O Tribunal de Santarém começou hoje a ouvir 12 cidadãos de nacionalidade chinesa, detidos pela Polícia Judiciária (PJ) num armazém na zona de Felgueiras, onde se dedicavam à plantação e cultivo de cannabis em larga escala.
Os arguidos, oito homens e quatro mulheres sem dupla nacionalidade, foram apanhados pela primeira vez em janeiro de 2025, em Alcanhões, perto de Santarém, onde mantinham um sofisticado laboratório de produção de droga na antiga panificadora da vila.
Todos acusados por um crime de tráfico de estupefacientes, os suspeitos foram apenas presentes a um juiz de instrução criminal e identificados durante o dia de hoje, sendo que o interrogatório judicial prossegue esta sexta-feira, a partir das 10 horas
Segundo a Rede Regional conseguiu apurar, a diligência prolongou-se devido a dificuldades a nível da tradução, pois nenhum dos arguidos declarou compreender a língua portuguesa, nem explicar em concreto a profissão ou a atividade a que se dedicam desde que estão em Portugal.
Depois de Alcanhões e antes de Felgueiras, onde as autoridades apreenderam perto de 3.500 pés de cannabis no armazém arrendado onde todos residiam, o grupo terá passado ainda pelos arredores de Alcobaça e outras localidades no norte do país, dedicando-se à mesma atividade.
Recorde-se que, na antiga “Panificadora Regional de Alcanhões”, a GNR aprendeu 115 quilos de canábis sativa seca e pronta a vender e consumir, e um total de 3.552 pés de canábis sativa em diferentes estados de maturação.
A existência do laboratório foi detetada quase por acaso, após muitas queixas de moradores devido a quebras no fornecimento de eletricidade em partes da vila, devido aos elevados consumos de energia, o que despertou a atenção da EDP e da GNR, posteriormente.

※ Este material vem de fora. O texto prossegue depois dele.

/-- Floor and ceiling of x × y in units of 2^-p, for non-negative x and y. -/
def fxMulLo (p x y : Nat) : Nat := x * y / 2 ^ p
def fxMulHi (p x y : Nat) : Nat := (x * y + (2 ^ p - 1)) / 2 ^ p
def ceilDiv (x y : Nat) : Nat := (x + (y - 1)) / y

/-- Lower and upper sums of atanh-like series Σ y^(2k+1)/(2k+1), `alt` for arctangent signs. For the unsigned series the
tail after the last term is below the last term, since y² ≤ 1/4. -/
def atanSeries (p : Nat) (alt : Bool) (y2lo y2hi : Nat) : Nat → Nat → Nat → Nat → Bool → Int × Int → Int × Int
  | 0, _, tlo, thi, _, acc => (acc.1 - thi - tlo, acc.2 + thi + tlo)
  | fuel + 1, k, tlo, thi, pos, acc =>
    if thi ≤ 1 then (acc.1 - 2, acc.2 + 2) else
    let lo : Int := tlo / (2 * k + 1)
    let hi : Int := ceilDiv thi (2 * k + 1)
    let acc' := if pos || !alt then (acc.1 + lo, acc.2 + hi) else (acc.1 - hi, acc.2 - lo)
    atanSeries p alt y2lo y2hi fuel (k + 1) (fxMulLo p tlo y2lo) (fxMulHi p thi y2hi) (!pos) acc'

/-- arctan (1/n) or artanh (1/n) in units of 2^-p, enclosed. -/
def atanInv (p : Nat) (alt : Bool) (n : Nat) : Encl :=
  let ylo := 2 ^ p / n
  let yhi := ceilDiv (2 ^ p) n
  let r := atanSeries p alt (fxMulLo p ylo ylo) (fxMulHi p yhi yhi) (p + 8) 0 ylo yhi true (0, 0)
  ⟨r.1, r.2⟩

/-- π by Machin's formula, 16 arctan(1/5) − 4 arctan(1/239). -/
def piEncl (p : Nat) : Encl :=
  let a := atanInv p true 5
  let b := atanInv p true 239
  ⟨16 * a.lo - 4 * b.hi, 16 * a.hi - 4 * b.lo⟩

/-- ln 2 = 2 artanh(1/3). -/
def ln2Encl (p : Nat) : Encl :=
  let a := atanInv p false 3
  ⟨2 * a.lo, 2 * a.hi⟩

/-- Σ y^k/k! for 0 ≤ y ≤ 1, enclosed; the tail is below the last term kept. -/
def expSeries (p : Nat) (y : Nat) (up : Bool) : Nat → Nat → Nat → Nat → Nat
  | 0, _, t, acc => if up then acc + 2 * t + 2 else acc
  | fuel + 1, k, t, acc =>
    if t ≤ 1 then (if up then acc + 4 else acc) else
    let t' := if up then ceilDiv (fxMulHi p t y) k else fxMulLo p t y / k
    expSeries p y up fuel (k + 1) t' (acc + t')

/-- e^y for 0 ≤ y ≤ 1 in units of 2^-p. -/
def expUnit (p : Nat) (y : Encl) : Encl :=
  ⟨(expSeries p y.lo.toNat false (p + 8) 1 (2 ^ p) (2 ^ p) : Nat), (expSeries p y.hi.toNat true (p + 8) 1 (2 ^ p) (2 ^ p) : Nat)⟩

/-- 2^f for 0 ≤ f < 1, f = n/d, in units of 2^-p. -/
def exp2Frac (p n d : Nat) : Encl :=
  let l := ln2Encl p
  let ylo := (l.lo.toNat * n) / d
  let yhi := ceilDiv (l.hi.toNat * n) d
  expUnit p ⟨(ylo : Int), (yhi : Int)⟩

/-- ln (n/d) for 1 ≤ n/d < 2: 2 artanh ((n − d)/(n + d)). -/
def lnUnit (p n d : Nat) : Encl :=
  let a := n - d
  let b := n + d
  let ylo := 2 ^ p * a / b
  let yhi := ceilDiv (2 ^ p * a) b
  let r := atanSeries p false (fxMulLo p ylo ylo) (fxMulHi p yhi yhi) (p + 8) 0 ylo yhi true (0, 0)
  ⟨2 * r.1, 2 * r.2⟩

/-- Alternating series of sine (from t = y, k = 1) or cosine (from t = 1, k = 0) for 0 ≤ y ≤ 1: terms t, then
t·y²/((k+1)(k+2)), with alternating signs. -/
def sinSeries (p : Nat) (y2lo y2hi : Nat) : Nat → Nat → Nat → Nat → Bool → Int × Int → Int × Int
  | 0, _, _, thi, _, acc => (acc.1 - thi - 2, acc.2 + thi + 2)
  | fuel + 1, k, tlo, thi, pos, acc =>
    let acc' := if pos then (acc.1 + (tlo : Int), acc.2 + (thi : Int)) else (acc.1 - (thi : Int), acc.2 - (tlo : Int))
    if thi ≤ 1 then (acc'.1 - 2, acc'.2 + 2) else
    let dlt := (k + 1) * (k + 2)
    sinSeries p y2lo y2hi fuel (k + 2) (fxMulLo p tlo y2lo / dlt) (ceilDiv (fxMulHi p thi y2hi) dlt) (!pos) acc'

def sinUnit (p : Nat) (y : Encl) : Encl :=
  let lo := y.lo.toNat
  let hi := y.hi.toNat
  let r := sinSeries p (fxMulLo p lo lo) (fxMulHi p hi hi) (p + 8) 1 lo hi true (0, 0)
  ⟨r.1, r.2⟩

def cosUnit (p : Nat) (y : Encl) : Encl :=
  let lo := y.lo.toNat
  let hi := y.hi.toNat
  let r := sinSeries p (fxMulLo p lo lo) (fxMulHi p hi hi) (p + 8) 0 (2 ^ p) (2 ^ p) true (0, 0)
  ⟨r.1, r.2⟩

/-- Round both ends of a positive enclosure; the result where they agree. The exact value is irrational, so NX is raised
whatever the ends are. `e` scales: the value lies in [lo, hi] × 2^(e − p). -/
def roundEncl (neg : Bool) (p : Nat) (e : Int) (x : Encl) : Option Rounded :=
  if x.lo ≤ 0 then none else
  let one (z : Int) : Rounded :=
    let (n, d) := dyadicRat z.toNat (e - p)
    roundRat Fmt.f32 .rne neg n d 0
  let a := one x.lo
  let b := one x.hi
  if a.bits = b.bits then
    let mag := a.bits % 2 ^ 31
    let ovf := decide (mag = Fmt.f32.infBits)
    some ⟨a.bits, flagNX ||| flagIf ovf flagOF ||| flagIf (decide (mag < 2 ^ 23)) flagUF⟩
  else none

/-- The special functions of R66 that need enclosures. -/
inductive Sfu where
  | exp2 | log2 | sin | cos | tanh
  deriving DecidableEq, Repr

def Sfu.code : Sfu → Nat
  | .exp2 => 0
  | .log2 => 1
  | .sin => 2
  | .cos => 3
  | .tanh => 4

/-- Extra precision for an operand of exponent l: 3·|l| below 1, |l| above. -/
def sfuPrec (l : Int) : Nat := 256 + (if l < 0 then 3 * (-l).toNat else l.toNat)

Além da droga, a Guarda encontrou várias salas criadas para as diferentes fases de maturação das plantas, com sistemas de ventilação e aquecimento bastante sofisticados, e apreendeu 526 arrancadores para lâmpadas de aquecimento, 392 lâmpadas de aquecimento, 213 disjuntores elétricos, 72 extratores de gases, 67 filtros de grandes dimensões, 71 ventoinhas, 29 ventiladores, 7 controladores de estufa, 3 balanças de precisão e diverso material relacionado com a produção, secagem e embalamento de produto estupefaciente.
Encerradas em 2013 e depois de vários anos ao abandono, as instalações foram vendidas em 2018 em hasta pública e uma cidadã portuguesa, tendo sido posteriormente adquiridas por um cidadão de origem asiática, que colocou chapas de ferro nos muros à volta da propriedade, tapando a vista para o interior.
Na altura, a população da vila ficou estupefacta com a existência do laboratório, pois nunca se viram quaisquer movimentações junto à antiga unidade industrial, desde que o imóvel tinha sido vendido.